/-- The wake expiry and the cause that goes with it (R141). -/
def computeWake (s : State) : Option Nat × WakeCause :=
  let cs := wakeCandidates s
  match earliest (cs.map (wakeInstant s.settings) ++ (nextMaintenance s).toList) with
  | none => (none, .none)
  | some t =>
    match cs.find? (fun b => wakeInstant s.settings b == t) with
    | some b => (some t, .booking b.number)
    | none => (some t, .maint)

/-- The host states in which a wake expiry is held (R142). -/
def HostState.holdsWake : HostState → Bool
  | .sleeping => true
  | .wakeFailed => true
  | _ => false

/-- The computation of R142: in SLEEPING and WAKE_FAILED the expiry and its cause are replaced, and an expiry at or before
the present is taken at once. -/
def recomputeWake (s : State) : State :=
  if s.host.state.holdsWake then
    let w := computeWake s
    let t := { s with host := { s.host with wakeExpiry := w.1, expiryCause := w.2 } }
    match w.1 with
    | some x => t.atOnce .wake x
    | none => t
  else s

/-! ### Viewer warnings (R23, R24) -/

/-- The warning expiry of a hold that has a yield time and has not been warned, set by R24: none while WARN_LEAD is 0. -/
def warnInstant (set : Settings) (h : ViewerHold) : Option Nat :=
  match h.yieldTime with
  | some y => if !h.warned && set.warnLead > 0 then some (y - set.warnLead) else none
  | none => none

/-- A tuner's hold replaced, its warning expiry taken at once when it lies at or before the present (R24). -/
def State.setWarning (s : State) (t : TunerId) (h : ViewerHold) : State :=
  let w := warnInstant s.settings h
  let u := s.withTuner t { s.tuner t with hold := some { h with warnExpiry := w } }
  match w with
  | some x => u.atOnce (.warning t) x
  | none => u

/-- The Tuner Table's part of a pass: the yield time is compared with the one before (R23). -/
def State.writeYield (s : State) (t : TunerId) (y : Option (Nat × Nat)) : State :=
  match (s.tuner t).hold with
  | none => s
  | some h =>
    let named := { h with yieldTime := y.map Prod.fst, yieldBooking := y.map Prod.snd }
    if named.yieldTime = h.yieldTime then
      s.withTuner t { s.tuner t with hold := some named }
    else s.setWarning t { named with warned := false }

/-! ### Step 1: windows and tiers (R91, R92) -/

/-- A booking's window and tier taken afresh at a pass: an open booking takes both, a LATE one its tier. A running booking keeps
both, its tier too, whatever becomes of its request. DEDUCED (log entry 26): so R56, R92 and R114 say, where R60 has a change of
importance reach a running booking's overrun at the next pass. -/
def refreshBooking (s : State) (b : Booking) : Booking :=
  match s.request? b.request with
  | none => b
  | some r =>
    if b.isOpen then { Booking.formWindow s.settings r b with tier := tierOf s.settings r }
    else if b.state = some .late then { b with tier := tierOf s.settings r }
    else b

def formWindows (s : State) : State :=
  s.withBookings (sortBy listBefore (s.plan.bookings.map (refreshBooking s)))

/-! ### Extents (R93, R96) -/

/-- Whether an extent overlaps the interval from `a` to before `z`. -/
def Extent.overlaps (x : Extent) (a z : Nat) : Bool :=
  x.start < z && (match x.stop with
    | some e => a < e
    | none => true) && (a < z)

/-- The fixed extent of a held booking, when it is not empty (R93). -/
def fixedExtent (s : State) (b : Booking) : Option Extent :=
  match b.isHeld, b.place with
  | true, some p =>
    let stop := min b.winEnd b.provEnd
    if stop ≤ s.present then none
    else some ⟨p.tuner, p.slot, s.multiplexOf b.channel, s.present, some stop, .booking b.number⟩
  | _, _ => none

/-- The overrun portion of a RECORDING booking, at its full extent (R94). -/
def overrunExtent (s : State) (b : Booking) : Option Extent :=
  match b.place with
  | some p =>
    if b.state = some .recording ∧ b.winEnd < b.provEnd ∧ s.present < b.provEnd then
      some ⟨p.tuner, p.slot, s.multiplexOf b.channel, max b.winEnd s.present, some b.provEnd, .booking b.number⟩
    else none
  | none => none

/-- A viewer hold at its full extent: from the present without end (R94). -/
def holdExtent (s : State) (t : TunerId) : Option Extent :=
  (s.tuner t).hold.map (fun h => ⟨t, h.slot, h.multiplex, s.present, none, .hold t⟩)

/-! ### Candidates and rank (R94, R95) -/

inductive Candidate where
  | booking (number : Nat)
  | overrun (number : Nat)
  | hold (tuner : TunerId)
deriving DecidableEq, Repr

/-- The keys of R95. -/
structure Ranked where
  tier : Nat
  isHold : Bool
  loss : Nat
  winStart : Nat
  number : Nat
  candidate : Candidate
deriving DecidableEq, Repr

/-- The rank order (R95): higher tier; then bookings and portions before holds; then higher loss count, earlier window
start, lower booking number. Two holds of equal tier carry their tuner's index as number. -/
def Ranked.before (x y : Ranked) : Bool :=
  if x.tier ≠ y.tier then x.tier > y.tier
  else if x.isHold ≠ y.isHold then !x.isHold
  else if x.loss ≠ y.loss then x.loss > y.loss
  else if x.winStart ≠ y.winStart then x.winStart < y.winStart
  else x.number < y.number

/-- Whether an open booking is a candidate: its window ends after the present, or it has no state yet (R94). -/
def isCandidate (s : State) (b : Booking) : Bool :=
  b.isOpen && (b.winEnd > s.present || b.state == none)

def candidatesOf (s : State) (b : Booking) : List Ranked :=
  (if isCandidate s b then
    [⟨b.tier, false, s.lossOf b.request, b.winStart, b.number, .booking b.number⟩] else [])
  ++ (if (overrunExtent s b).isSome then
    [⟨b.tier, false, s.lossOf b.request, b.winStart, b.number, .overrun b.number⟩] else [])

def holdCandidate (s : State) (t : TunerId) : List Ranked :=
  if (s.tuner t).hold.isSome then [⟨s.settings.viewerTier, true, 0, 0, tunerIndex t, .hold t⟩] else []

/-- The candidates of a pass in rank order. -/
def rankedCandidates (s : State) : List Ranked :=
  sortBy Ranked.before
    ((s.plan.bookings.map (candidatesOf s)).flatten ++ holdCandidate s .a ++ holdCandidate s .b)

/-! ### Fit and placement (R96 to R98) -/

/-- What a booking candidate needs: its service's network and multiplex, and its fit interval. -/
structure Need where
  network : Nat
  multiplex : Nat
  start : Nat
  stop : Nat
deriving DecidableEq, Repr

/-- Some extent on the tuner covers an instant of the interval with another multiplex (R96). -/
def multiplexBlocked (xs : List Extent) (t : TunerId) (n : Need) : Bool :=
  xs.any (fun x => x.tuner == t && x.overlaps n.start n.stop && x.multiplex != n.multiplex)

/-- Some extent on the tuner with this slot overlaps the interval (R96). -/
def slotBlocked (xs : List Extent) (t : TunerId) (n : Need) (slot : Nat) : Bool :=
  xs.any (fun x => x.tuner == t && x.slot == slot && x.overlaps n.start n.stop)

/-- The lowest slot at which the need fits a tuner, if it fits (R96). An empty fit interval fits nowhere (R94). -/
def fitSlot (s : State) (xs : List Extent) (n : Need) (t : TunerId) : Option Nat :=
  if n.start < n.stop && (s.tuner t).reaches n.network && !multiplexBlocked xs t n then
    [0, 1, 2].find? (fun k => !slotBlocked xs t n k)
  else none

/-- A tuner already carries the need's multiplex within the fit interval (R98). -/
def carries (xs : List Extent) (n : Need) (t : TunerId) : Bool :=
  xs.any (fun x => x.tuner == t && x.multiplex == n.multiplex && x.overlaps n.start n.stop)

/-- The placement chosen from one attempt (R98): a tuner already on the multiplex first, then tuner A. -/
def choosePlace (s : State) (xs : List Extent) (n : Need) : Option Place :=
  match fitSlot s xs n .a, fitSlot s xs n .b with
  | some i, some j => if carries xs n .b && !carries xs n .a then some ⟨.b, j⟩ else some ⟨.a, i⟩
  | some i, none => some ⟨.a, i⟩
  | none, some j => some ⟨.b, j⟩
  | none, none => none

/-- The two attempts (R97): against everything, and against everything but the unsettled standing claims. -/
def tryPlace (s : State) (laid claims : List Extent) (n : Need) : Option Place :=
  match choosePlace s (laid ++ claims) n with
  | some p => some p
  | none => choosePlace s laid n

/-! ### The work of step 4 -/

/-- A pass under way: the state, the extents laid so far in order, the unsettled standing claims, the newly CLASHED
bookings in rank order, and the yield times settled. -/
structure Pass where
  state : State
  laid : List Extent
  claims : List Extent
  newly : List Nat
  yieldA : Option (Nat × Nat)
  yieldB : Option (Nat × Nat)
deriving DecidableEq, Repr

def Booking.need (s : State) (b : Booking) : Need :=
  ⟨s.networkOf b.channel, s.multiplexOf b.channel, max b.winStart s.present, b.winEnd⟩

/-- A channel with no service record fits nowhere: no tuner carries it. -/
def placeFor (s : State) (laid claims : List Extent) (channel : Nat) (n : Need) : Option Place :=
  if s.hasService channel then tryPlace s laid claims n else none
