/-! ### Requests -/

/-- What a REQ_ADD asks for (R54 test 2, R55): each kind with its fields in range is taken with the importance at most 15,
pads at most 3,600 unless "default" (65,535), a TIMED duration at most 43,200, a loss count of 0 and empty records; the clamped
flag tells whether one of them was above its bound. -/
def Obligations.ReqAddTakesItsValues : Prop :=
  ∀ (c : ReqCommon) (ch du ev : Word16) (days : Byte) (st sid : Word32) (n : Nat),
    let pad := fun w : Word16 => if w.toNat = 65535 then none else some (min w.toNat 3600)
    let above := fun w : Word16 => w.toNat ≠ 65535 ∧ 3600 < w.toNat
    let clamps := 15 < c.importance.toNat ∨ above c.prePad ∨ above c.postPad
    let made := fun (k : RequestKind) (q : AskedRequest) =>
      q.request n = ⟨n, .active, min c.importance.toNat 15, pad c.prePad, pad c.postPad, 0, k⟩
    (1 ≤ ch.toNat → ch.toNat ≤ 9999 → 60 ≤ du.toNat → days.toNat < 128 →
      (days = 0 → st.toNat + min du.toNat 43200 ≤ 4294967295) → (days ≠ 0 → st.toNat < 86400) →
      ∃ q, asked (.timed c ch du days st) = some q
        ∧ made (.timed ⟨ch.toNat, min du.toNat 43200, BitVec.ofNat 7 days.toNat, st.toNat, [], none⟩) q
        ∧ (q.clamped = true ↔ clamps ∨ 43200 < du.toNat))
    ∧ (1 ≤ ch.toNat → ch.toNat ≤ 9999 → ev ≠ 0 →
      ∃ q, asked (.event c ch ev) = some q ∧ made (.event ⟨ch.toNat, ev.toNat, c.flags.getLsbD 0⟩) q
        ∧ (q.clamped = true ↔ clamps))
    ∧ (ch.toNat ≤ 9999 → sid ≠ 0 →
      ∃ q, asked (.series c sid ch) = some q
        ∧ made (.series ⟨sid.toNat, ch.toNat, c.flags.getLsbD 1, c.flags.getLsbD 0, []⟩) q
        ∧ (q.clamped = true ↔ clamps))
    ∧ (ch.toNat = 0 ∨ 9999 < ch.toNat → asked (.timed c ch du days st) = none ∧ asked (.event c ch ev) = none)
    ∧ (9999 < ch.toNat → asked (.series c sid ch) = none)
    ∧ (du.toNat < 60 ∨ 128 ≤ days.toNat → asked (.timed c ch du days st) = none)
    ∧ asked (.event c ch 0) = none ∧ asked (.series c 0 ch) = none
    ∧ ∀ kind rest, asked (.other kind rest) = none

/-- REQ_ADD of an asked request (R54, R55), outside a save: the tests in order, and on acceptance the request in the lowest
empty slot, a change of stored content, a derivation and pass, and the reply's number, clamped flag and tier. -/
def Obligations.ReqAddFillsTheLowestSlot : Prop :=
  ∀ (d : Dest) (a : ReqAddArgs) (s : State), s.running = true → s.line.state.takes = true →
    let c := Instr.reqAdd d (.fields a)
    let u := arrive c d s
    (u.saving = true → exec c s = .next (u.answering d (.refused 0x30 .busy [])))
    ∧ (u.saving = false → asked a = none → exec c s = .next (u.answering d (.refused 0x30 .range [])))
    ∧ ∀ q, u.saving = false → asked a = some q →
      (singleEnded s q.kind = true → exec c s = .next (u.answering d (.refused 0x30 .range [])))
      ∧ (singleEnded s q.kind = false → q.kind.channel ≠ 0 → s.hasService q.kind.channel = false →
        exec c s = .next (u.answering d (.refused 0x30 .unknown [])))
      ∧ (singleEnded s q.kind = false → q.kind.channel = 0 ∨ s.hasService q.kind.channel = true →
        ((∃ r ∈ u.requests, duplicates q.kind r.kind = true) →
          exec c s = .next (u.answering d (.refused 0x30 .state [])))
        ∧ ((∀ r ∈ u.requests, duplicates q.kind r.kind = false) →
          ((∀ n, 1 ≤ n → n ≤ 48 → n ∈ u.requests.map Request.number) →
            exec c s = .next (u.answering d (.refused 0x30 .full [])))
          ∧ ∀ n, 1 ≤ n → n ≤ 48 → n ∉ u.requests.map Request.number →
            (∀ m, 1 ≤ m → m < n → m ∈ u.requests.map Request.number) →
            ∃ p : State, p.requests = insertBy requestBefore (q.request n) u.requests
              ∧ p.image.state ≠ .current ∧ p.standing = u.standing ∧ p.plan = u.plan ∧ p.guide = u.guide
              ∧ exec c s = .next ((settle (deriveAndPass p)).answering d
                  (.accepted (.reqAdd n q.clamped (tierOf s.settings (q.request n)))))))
# # # # # # #
### THE TASK
Begin at the first line of the records above and quote every line verbatim through the one that contains "let w := computeWake s".

### TASK RESPONSE
/-- The wake expiry and the cause that goes with it (R141). -/
def computeWake (s : State) : Option Nat × WakeCause :=
  let cs := wakeCandidates s
  match earliest (cs.map (wakeInstant s.settings) ++ (nextMaintenance s).toList) with
  | none => (none, .none)
  | some t =>
    match cs.find? (fun b => wakeInstant s.settings b == t) with
    | some b => (some t, .booking b.number)
    | none => (some t, .maint)

/-- The host states in which a wake expiry is held (R142). -/
def HostState.holdsWake : HostState → Bool
  | .sleeping => true
  | .wakeFailed => true
  | _ => false

/-- The computation of R142: in SLEEPING and WAKE_FAILED the expiry and its cause are replaced, and an expiry at or before
the present is taken at once. -/
def recomputeWake (s : State) : State :=
  if s.host.state.holdsWake then
    let w := computeWake s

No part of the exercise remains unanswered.